We know today from various fields that we can steer an inner development or enhance abilities through visualisations and stories. A top athlete runs through the competition in her mind before the start. A patient imagines how he moves his paralysed arm in order to reopen a pathway for the nerves. And in cancer therapy as developed by Simonton the patients imagine how they are fighting the weak cancer cells.
To this extent it is no longer surprising today that Rudolf Steiner recommended in educational and special needs situations to tell a story to children who pilfer. Neurological research enhances our understanding as to why such stories can work. Speaking to special needs teachers, Steiner once summarised the characteristics of such a story: “With inner vividness we make up stories which lead what the child does ad absurdum in life. We tell the child about a case of stealing and do that in turn repeatedly.”
With inner vividness
The teacher or pre-school teacher is a role model and has an effect in what they do and feel. In truly believing what they present, they create “truth” (Steiner) between themselves and the child. Since it is not just a fact which is being communicated but the story means something, and thus each element is to be understood pictorially, a “fine spiritual stream passes over to the person who is being told something” (Steiner). The neurologist Gerald Hüther also refers to such a connection: a child assumed attitudes among other things from an “attachment figure” if they had a “close emotional relationship” with that figure. The condition for the effectiveness of a story is thus an active relationship between the teacher, the story and Billy.

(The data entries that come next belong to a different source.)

-- ==== Sys2Proof/Machine/RegMap.lean ====
section
/-! DEFINITION. Where every register and field of the register maps lies (R8, R43, R61, R77 to R82, R112 to R114, R140 to
R142, R165 to R168, R193, R194, R229, R230, R260 to R262, R281 to R283, R301, R302, R329 to R331, R345, R346, R380, R381,
R404 to R406, R424, R425, R444 to R446, R473, R474, R479, R501, R524, R525). A register name is its BAR0 byte offset, with the
instance as argument, counted modulo the number of instances, so that a name never leaves its block; the EDG_LEG and CLE_MAP
names run on over the 24 local outputs that follow the 384 legs. `NAME_FIELD` is the field of that name in it. -/

namespace Sys2Proof.Machine

/-- A field of a register: the register's BAR0 byte offset and the field's highest and lowest bit. -/
structure Field where
  off : Nat
  hi : Nat
  lo : Nat
deriving DecidableEq, Repr
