-- ==== Sys2Proof/Machine/State.lean ====
section
/-! DEFINITION. The machine's state as plain data: what the spec gives the block, block by block, and the queue of waiting
commands. Registers are one sparse file of 32-bit words keyed by BAR0 byte offset; `INVENTORY.md` lists them with their rules
and reset values. -/

namespace Sys2Proof.Machine

/-- R509: the reset causes. -/
inductive ResetCause
  | powerOn | brownOut | pin | watchdog | host | clockFail | eccFatal | linkDie | dieOvertemp | fwSwitch | fwRevert
deriving DecidableEq, Repr

/-- R507: how far the device has come. `off` is without supply or held, `reset` is a reset asserted for a cause, `starting` is
between release and host-ready, `running` from host-ready on, `hibernate` the power mode of R518. -/
inductive Phase
  | off
  | reset (cause : ResetCause)
  | running
  | hibernate
deriving DecidableEq, Repr

/-- A descriptor as it is read from its bytes (R486). `clean` says that every reserved byte is 0. -/
structure Desc where
  opcode : Code
  chain : Bool
  clean : Bool
  tag : Word
  statusAddr : Nat
  bufAddr : Nat
  bufLen : Nat
  resAddr : Nat
  resLen : Nat
  param : List Byte
deriving DecidableEq, Repr

/-- A completion (R489), with the result data the descriptor's rule returns and the RES_ADDR it goes to. -/
structure Completion where
  tag : Word
  ring : Nat
  caravanEnd : Bool
  long : Bool
  index : Nat
  status : Code
  result : Word
  resAddr : Nat
  data : List Byte
deriving DecidableEq, Repr

/-- An event (R491). -/
structure Event where
  code : Code
  alert : Bool
  seq : Word
  dt : Nat
  epoch : Word
  payload : List Byte
deriving DecidableEq, Repr

/-- A CAN frame record as it stands in rings and mailboxes (R297). -/
structure CanRecord where
  id : Nat
  ide : Bool
  fdf : Bool
  brs : Bool
  esi : Bool
  rtr : Bool
  marker : Word
  stamp : Nat
  data : List Byte
deriving DecidableEq, Repr

/-- What a device-written ring entry holds (R480). -/
inductive EntryBody
  | completion (c : Completion)
  | event (e : Event)
  | record (controller : Nat) (r : CanRecord)
deriving DecidableEq, Repr

/-- A device-written ring entry with its PHASE (R481) and its STAGED flag (R491). -/
structure RingEntry where
  body : EntryBody
  phase : Bool
  staged : Bool
deriving DecidableEq, Repr

/-- R480, R494: what the device keeps of one ring beside its registers: the index the host last wrote to the doorbell, the
PHASE of the present pass, the entries written and not yet returned, the entries staged (oldest first, completions with their SUBMIT ring),
and when a doorbell error was last posted. -/
structure Ring where
  hostIdx : Nat
  phase : Bool
  written : List RingEntry
  staged : List EntryBody
  dbErr : Option Nat
deriving DecidableEq, Repr

/-- R493: an MSI-X vector's arming, the entries since it was armed and the DT of the first of them. -/
structure VectorSt where
  armed : Bool
  count : Nat
  firstDt : Option Nat
deriving DecidableEq, Repr

/-- R485, R490: a descriptor taken from its ring and not yet completed: its ring, TAG, entry index and opcode, whether it
belongs to a caravan, is the last of it, or still waits for the one before it, the status it completes with when it cannot be executed, and
its result buffer. -/
structure ExecDesc where
  ring : Nat
  tag : Word
  index : Nat
  opcode : Code
  inCaravan : Bool
  last : Bool
  waiting : Bool
  bad : Option Code
  resAddr : Nat
  resLen : Nat
deriving DecidableEq, Repr

/-- R496: the states of a long operation's status word. -/
inductive LongState
  | queued | running | partialReady | done | failed | refused
deriving DecidableEq, Repr

/-- R496, R497: a long operation with its status word and where it stands, VALID and the result units written, and the result buffer. -/
structure LongOp where
  src : Src
  opcode : Code
  statusAddr : Nat
  state : LongState
  progress : Nat
  result : Code
  valid : Nat
  resAddr : Nat
  resLen : Nat
  data : List Byte
deriving DecidableEq, Repr

/-- R520: a wayledger entry. -/
structure LdgEntry where
  epoch : Word
  dt : Nat
  utc : Nat
  utcValid : Bool
  cont : Bool
  source : Byte
  code : Code
  payload : List Byte
deriving DecidableEq, Repr

/-- R522: the triggers of a snapshot. -/
inductive Trigger
  | siteTrip | watchdog | brownOut | safeHold | hardTrip | faultReset | host
deriving DecidableEq, Repr

/-- R522: a frozen snapshot. -/
structure Snapshot where
  trigger : Trigger
  cause : Byte
  freezeNo : Nat
  lastSeq : Word
  dt : Nat
  epoch : Word
  entries : List (Word × LdgEntry)
deriving DecidableEq, Repr

/-- R515: a queued or running test. -/
structure QueuedTest where
  src : LongSrc
  code : Nat
  params : List Byte
  since : Nat
  running : Bool
deriving DecidableEq, Repr

/-- R38, R514: one configuration copy in MRAM. -/
structure CfgCopy where
  good : Bool
  regs : List (Nat × Word)
  objs : List ObjSetting
deriving DecidableEq, Repr

/-- One record of a configuration image (R514): a register record, an object record of a settable object, or any
other record. -/
inductive CfgRecord
  | reg (offset : Nat) (value : Word)
  | obj (x : ObjSetting)
  | other (kind : Byte) (target : Word)
deriving DecidableEq, Repr

/-- R514: what a configuration image says, its header being in order otherwise: whether it holds calibration, the device it is for (0: any)
and its records. -/
structure CfgImage where
  cal : Bool
  deviceId : Id64
  records : List CfgRecord
deriving DecidableEq, Repr
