-- ==== Sys2Proof/Machine/Events.lean ====
section
/-! DEFINITION. Events, completions, interrupts and the wayledger: the shared operations every block reports through
(R480 to R502, R520 to R523). -/

namespace Sys2Proof.Machine

/-- R492: whether an event is ALERT. -/
def isAlert (c : Code) : Bool :=
  (c.toNat / 256 ∈ [0x00, 0x01, 0x0B, 0x0E, 0x10, 0x11]) ||
  c ∈ [EV_ALC_SITE_TRIP, EV_ALC_TRIP_CLEARED, EV_ALC_SOLVE_FAIL, EV_ALC_GRID_POINT_LOST, EV_EDG_LEG_FAULT, EV_CLE_SLOT_FAULT,
    EV_THM_CABLE_TRIP, EV_THM_CABLE_HARD_TRIP, EV_THM_LOOP_FAIL, EV_PST_PHY_FAILED, EV_PST_NODE_LOST, EV_PST_BREAK,
    EV_VSS_AUTH_REQUEST, EV_VSS_CERT_INSTALL_REQ, EV_VSS_SESSION_END, EV_VSS_WELD_SUSPECT, EV_VSS_STOP_UNDER_LOAD,
    EV_CAN_BUS_OFF, EV_CAN_BOFF_LOCKED, EV_MTR_SAVE_FAIL, EV_MTR_SAVE_FAULT, EV_MTR_LOSS_RECORDED, EV_MTR_LOSS_UNBOUNDED,
    EV_MTR_REGISTER_WRAP, EV_MTR_CAL_CHANGED, EV_MTR_UNMETERED, EV_TRI_VOTE_LOST, EV_TRI_HEAD_EXCLUDED, EV_BSE_SWAP,
    EV_BSE_STATE_LOST, EV_LSW_CH_LATCHED, EV_LSW_CH_LOCKED_CLAMP, EV_LSW_HOLD_EXPIRED, EV_LSW_SURGE]

/-- R480: the ring kinds as HIF_RING_CFG.KIND encodes them. -/
def kindSubmit : Nat := 0
def kindComplete : Nat := 1
def kindEvent : Nat := 2
def kindRecord : Nat := 3

namespace Dev

/-! Rings -/

/-- R480: the number of entries of a ring. -/
def ringSize (s : Dev) (n : Nat) : Nat := 2 ^ s.get (HIF_RING_CFG_LOG2 n)

/-- A ring the device may use: enabled, running, of the kind asked for, and the link up (R480, R495, R502). -/
def ringUsable (s : Dev) (n kind : Nat) : Bool :=
  s.flag (HIF_RING_CFG_EN n) && s.get (HIF_RING_STATUS_STATE n) == 1 && s.get (HIF_RING_CFG_KIND n) == kind &&
    s.flag HIF_STATUS_LINK_UP

/-- R480: whether a device-written ring can take one more entry. -/
def ringHasRoom (s : Dev) (n : Fin 256) : Bool :=
  let size := s.ringSize n
  decide ((s.get (HIF_RING_STATUS_INDEX n) + size - s.hif.rings[n].hostIdx) % size < size - 1)

def modRing (s : Dev) (n : Fin 256) (f : Ring → Ring) : Dev :=
  s.putHif { s.hif with rings := vupd s.hif.rings n f }

def modVector (s : Dev) (v : Fin 64) (f : VectorSt → VectorSt) : Dev :=
  s.putHif { s.hif with vectors := vupd s.hif.vectors v f }

/-- The vector a ring names. -/
def ringVector (s : Dev) (n : Nat) : Fin 64 := Fin.ofNat 64 (s.get (HIF_RING_CFG_VECTOR n))

/-- R493: a vector signals its message, or sets its pending bit while it is masked, and disarms. -/
def signal (s : Dev) (v : Fin 64) : Dev :=
  let s := s.modVector v (fun _ => ⟨false, 0, none⟩)
  if s.flag (HIF_MSIX_CTRL_MASK v) then
    s.wr (HIF_MSIX_PBA (v / 32)) (s.rd (HIF_MSIX_PBA (v / 32)) ||| BitVec.ofNat 32 (2 ^ (v.val % 32)))
  else s.emit (.msix v)

/-- R493: an entry has been written to a ring of vector `v`. -/
def vectorEntry (s : Dev) (v : Fin 64) (alert : Bool) : Dev :=
  let x := s.hif.vectors[v]
  if !x.armed then s
  else
    let s := s.modVector v (fun y => { y with count := y.count + 1, firstDt := some (y.firstDt.getD s.dt) })
    if decide (max 1 (s.get (HIF_VEC_MOD_COUNT v)) ≤ x.count + 1) || s.get (HIF_VEC_MOD_TIME v) == 0 ||
        (alert && s.flag (HIF_VEC_MOD_ALERT_NOW v))
    then s.signal v else s

/-- Whether an entry is an ALERT event. -/
def bodyAlert : EntryBody → Bool
  | .event e => e.alert
  | _ => false

/-- Bytes go to host memory. -/
def memWrite (s : Dev) (addr : Nat) (bytes : List Byte) : Dev := if bytes.isEmpty then s else s.emit (.memWrite addr bytes)

/-- R481: the result that belongs to an entry, then the entry itself at index `i` of ring `n`. -/
def entryOut (s : Dev) (n : Fin 256) (i : Nat) (x : RingEntry) : Dev :=
  let s := match x.body with
    | .completion c => s.memWrite c.resAddr c.data
    | _ => s
  s.memWrite ((s.get64 (HIF_RING_BASE_LO n)).toNat + entrySize x.body * i) (entryImage x)

/-- R480, R481: write one entry to a device-written ring and move TAIL. -/
def ringWrite (s : Dev) (n : Fin 256) (b : EntryBody) (staged : Bool) : Dev :=
  let tail := (s.get (HIF_RING_STATUS_INDEX n) + 1) % s.ringSize n
  let s := s.entryOut n (s.get (HIF_RING_STATUS_INDEX n)) ⟨b, s.hif.rings[n].phase, staged⟩
  let s := s.modRing n (fun r =>
    { r with written := r.written ++ [⟨b, r.phase, staged⟩], phase := if tail = 0 then !r.phase else r.phase })
  (s.set (HIF_RING_STATUS_INDEX n) tail).vectorEntry (s.ringVector n) (bodyAlert b)

/-- R494: the summary of staged entries. -/
def stagedSummary (s : Dev) (n : Fin 256) : Dev :=
  s.set (HIF_RING_STATUS_STAGED n) s.hif.rings[n].staged.length

/-- Stage an entry behind those already staged for the ring. -/
def stageEntry (s : Dev) (n : Fin 256) (b : EntryBody) : Dev :=
  ((s.modRing n (fun r => { r with staged := r.staged ++ [b] })).stagedSummary n).setb HIF_STATUS_STAGING true

/-- Remove the first staged INFO event. -/
def dropFirstInfo : List EntryBody → Option (List EntryBody)
  | [] => none
  | .event e :: rest => if e.alert then (dropFirstInfo rest).map (.event e :: ·) else some rest
  | b :: rest => (dropFirstInfo rest).map (b :: ·)

/-- R494: hold an event that its ring cannot take. The Bool says that HIF_STATUS.ALERT_OVF went from 0 to 1. -/
def stageEvent (s : Dev) (n : Fin 256) (e : Event) : Dev × Bool :=
  if s.hif.rings[n].staged.length < s.ringSize n - 1 then (s.stageEntry n (.event e), false)
  else
    match dropFirstInfo s.hif.rings[n].staged with
    | some l =>
      (((s.modRing n (fun r => { r with staged := l ++ [.event e] })).stagedSummary n).bump HIF_EVT_DROP, false)
    | none =>
      if !e.alert then (s.bump HIF_EVT_DROP, false)
      else if s.hif.alertStore.length < 1024 then
        (s.putHif { s.hif with alertStore := s.hif.alertStore ++ [(n.val, e)] }, false)
      else
        let first := s.get HIF_ALERT_FIRST_CNT == 0
        let s1 := (s.bump HIF_ALERT_LOST).when first (·.set HIF_ALERT_FIRST_CNT e.code.toNat)
        (s1.latch HIF_STATUS_ALERT_OVF, !s.flag HIF_STATUS_ALERT_OVF)

/-- R491: write an event to the ring its block is routed to, or hold it. -/
def deliverEvent (s : Dev) (e : Event) : Dev × Bool :=
  let b := e.code.toNat / 256
  let n : Fin 256 := Fin.ofNat 256 (s.get (HIF_EVT_ROUTE_RING b))
  if s.flag (HIF_EVT_ROUTE_EN b) && s.ringUsable n kindEvent && s.hif.rings[n].staged.isEmpty && s.ringHasRoom n
  then (s.ringWrite n (.event e) false, false)
  else s.stageEvent n e

/-! Legal time as entries carry it (R34) -/

/-- R361: what a running slew has added to legal time `x` ns after its pair was taken: one part in a hundred, until it is absorbed. -/
def slewed (s : Dev) (x : Nat) : Int :=
  match s.bil.slew with
  | some w => if w.left < 0 then -(min (w.left.natAbs * 1000000) (x / 100) : Nat) else (min (w.left.natAbs * 1000000) (x / 100) : Nat)
  | none => 0

/-- R30, R34: what the RTC has counted at the device time `t` since the pair was taken, in ns, at the rate that the last check found. -/
def rtcSpan (s : Dev) (t : Nat) : Int :=
  s.gen.rtcCount + ((t : Int) - s.gen.rtcAt) * (1000000000 + s.gen.rtcPpb) / 1000000000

No morality à la Hilaire Belloc
In essence, a story which relates to Billy’s pilfering is a lesson: look what happens in the story, it ends badly! Yet this is not about superficial morality à la Cautionary Tales for Children or the black education of Shockheaded Peter (Struwwelpeter). On the contrary it is about a factual representation of an immoral action. But when is an action absurd? Well, actually always when what happens runs counter to what the doer intended. He makes himself look silly. The child in the story might show himself not to be mature enough to possess what he has stolen so that he cuts himself on the knife he has stolen or burns himself on the cigarette lighter; he might also be sick because he has eaten too much of what he has pinched. Or he falls off the stolen horse …
Another possibility is that the child deprives himself of something through the theft. Because he loves surprises, he would have been really happy about the hedgehog cake. Now he has stolen it – and the parents can no longer surprise the child with his favourite cake. In all these cases the child has to come to terms with the matter themselves. But it might also happen that the pilfering becomes “public”. This might happen for example in that the child acquires something which is so rare and unique that everyone knows at once that it cannot belong to them. Or the child might argue with another one about possession of the stolen object, thus arousing attention. There are many opportunities to lead an action ad absurdum!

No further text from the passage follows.